**Your instructions**
Every line that contains the word "waitingSplit" should be copied from the records below.
────────────────────────────────────────
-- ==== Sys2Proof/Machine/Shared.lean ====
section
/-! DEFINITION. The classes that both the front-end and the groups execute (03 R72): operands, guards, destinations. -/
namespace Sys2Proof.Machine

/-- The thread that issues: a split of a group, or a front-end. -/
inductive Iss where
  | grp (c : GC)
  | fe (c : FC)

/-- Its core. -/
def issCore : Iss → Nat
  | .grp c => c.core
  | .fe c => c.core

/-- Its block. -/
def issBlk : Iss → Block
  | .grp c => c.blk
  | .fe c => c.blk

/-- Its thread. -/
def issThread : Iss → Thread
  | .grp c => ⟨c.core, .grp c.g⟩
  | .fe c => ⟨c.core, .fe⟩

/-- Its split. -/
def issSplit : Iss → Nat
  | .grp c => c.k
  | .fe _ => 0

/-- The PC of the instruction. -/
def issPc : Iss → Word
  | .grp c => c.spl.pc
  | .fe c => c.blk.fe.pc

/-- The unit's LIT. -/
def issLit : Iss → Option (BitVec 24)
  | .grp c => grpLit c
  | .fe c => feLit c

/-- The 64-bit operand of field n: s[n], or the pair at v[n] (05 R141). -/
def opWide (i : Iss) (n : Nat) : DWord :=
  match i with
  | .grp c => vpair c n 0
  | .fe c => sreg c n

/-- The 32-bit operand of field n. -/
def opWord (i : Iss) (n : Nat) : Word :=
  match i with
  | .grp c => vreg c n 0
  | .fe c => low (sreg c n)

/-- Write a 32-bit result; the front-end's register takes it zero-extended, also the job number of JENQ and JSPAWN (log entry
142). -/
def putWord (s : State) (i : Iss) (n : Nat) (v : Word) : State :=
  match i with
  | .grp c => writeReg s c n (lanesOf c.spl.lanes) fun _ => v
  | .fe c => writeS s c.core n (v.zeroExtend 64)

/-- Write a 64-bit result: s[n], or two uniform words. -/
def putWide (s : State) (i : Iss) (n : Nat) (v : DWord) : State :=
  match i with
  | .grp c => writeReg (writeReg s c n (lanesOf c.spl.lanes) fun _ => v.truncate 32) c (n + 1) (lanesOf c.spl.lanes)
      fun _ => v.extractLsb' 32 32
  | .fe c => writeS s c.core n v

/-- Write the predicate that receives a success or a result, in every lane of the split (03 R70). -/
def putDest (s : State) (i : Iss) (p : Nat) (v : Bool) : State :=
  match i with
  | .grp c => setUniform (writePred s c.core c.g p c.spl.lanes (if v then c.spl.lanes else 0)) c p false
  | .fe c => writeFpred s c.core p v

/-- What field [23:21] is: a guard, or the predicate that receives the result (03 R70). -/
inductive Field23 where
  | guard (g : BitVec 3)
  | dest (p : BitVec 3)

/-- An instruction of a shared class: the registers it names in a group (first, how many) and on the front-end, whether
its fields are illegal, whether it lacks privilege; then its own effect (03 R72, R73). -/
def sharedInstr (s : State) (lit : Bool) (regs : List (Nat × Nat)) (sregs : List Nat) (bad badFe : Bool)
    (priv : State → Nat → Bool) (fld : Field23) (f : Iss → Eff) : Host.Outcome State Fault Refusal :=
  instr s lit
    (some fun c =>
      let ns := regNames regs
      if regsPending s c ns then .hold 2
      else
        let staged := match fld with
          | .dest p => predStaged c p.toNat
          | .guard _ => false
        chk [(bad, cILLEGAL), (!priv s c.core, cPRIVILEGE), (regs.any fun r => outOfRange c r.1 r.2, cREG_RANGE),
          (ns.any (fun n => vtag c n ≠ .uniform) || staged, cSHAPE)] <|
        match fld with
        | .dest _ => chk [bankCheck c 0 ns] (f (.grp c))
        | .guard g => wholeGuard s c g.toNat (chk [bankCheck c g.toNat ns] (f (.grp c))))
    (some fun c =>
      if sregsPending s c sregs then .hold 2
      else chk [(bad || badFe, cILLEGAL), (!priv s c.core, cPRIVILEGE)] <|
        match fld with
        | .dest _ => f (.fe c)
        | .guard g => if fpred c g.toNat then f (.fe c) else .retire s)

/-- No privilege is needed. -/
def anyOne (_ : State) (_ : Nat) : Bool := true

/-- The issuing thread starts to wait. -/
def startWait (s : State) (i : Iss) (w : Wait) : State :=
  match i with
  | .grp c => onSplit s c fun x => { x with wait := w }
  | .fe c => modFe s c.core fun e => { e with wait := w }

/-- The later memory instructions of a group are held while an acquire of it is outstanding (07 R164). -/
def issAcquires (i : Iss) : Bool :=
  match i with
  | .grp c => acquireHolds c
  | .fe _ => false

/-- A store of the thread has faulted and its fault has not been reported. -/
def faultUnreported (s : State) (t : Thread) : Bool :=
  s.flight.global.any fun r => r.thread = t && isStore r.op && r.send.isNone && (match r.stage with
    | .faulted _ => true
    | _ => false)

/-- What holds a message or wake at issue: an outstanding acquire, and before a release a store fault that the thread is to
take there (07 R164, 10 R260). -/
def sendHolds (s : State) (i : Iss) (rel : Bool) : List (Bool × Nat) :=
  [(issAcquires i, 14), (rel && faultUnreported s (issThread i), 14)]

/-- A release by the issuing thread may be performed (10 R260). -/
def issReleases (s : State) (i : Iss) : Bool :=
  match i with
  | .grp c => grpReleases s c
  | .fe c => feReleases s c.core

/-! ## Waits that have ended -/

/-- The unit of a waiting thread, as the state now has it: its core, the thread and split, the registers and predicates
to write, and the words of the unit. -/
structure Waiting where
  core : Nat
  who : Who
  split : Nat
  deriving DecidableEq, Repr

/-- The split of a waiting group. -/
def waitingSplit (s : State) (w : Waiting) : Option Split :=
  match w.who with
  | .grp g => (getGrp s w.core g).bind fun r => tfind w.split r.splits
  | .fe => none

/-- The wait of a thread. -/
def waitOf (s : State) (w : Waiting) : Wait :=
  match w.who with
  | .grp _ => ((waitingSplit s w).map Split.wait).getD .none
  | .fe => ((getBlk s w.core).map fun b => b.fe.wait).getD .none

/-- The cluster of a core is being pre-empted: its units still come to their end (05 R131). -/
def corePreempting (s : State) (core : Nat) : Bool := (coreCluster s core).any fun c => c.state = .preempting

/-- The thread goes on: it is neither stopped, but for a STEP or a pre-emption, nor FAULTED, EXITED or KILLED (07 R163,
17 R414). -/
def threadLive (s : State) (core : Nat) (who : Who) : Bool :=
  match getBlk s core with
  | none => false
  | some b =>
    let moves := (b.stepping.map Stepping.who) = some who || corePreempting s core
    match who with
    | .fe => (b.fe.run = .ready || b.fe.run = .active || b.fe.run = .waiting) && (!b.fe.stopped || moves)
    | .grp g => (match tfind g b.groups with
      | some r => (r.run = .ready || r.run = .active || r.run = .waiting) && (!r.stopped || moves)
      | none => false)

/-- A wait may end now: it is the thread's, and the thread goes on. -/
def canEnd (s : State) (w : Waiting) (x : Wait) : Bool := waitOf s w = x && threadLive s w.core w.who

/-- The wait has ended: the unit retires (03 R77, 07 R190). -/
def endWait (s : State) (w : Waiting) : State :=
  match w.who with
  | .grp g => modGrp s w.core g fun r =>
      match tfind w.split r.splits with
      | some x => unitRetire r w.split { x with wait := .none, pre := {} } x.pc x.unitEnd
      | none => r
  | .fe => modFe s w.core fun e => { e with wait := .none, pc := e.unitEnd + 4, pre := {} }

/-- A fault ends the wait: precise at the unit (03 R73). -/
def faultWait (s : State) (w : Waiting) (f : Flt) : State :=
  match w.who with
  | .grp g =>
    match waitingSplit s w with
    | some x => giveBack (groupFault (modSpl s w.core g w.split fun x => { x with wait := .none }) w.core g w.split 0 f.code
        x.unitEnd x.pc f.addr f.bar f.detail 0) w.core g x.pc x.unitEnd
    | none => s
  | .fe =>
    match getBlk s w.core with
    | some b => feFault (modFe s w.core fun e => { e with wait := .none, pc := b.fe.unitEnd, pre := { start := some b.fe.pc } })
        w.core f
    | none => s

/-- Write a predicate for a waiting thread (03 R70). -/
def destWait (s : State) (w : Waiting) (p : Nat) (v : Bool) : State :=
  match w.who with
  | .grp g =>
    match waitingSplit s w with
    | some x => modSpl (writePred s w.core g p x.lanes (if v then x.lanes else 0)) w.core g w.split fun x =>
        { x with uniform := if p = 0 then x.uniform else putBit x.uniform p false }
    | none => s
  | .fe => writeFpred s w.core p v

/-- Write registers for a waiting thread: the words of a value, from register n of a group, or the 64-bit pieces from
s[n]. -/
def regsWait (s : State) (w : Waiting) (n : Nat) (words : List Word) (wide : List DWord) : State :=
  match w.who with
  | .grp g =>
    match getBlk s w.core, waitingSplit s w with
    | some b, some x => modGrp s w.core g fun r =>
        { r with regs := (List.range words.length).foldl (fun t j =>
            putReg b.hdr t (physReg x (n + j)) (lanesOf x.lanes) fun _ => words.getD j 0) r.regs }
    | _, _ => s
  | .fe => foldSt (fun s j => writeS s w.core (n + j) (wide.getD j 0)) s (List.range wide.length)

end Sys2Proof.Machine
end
────────────────────────────────────────
**Output**
def waitingSplit (s : State) (w : Waiting) : Option Split :=
  | .grp _ => ((waitingSplit s w).map Split.wait).getD .none
    match waitingSplit s w with
    match waitingSplit s w with
    match getBlk s w.core, waitingSplit s w with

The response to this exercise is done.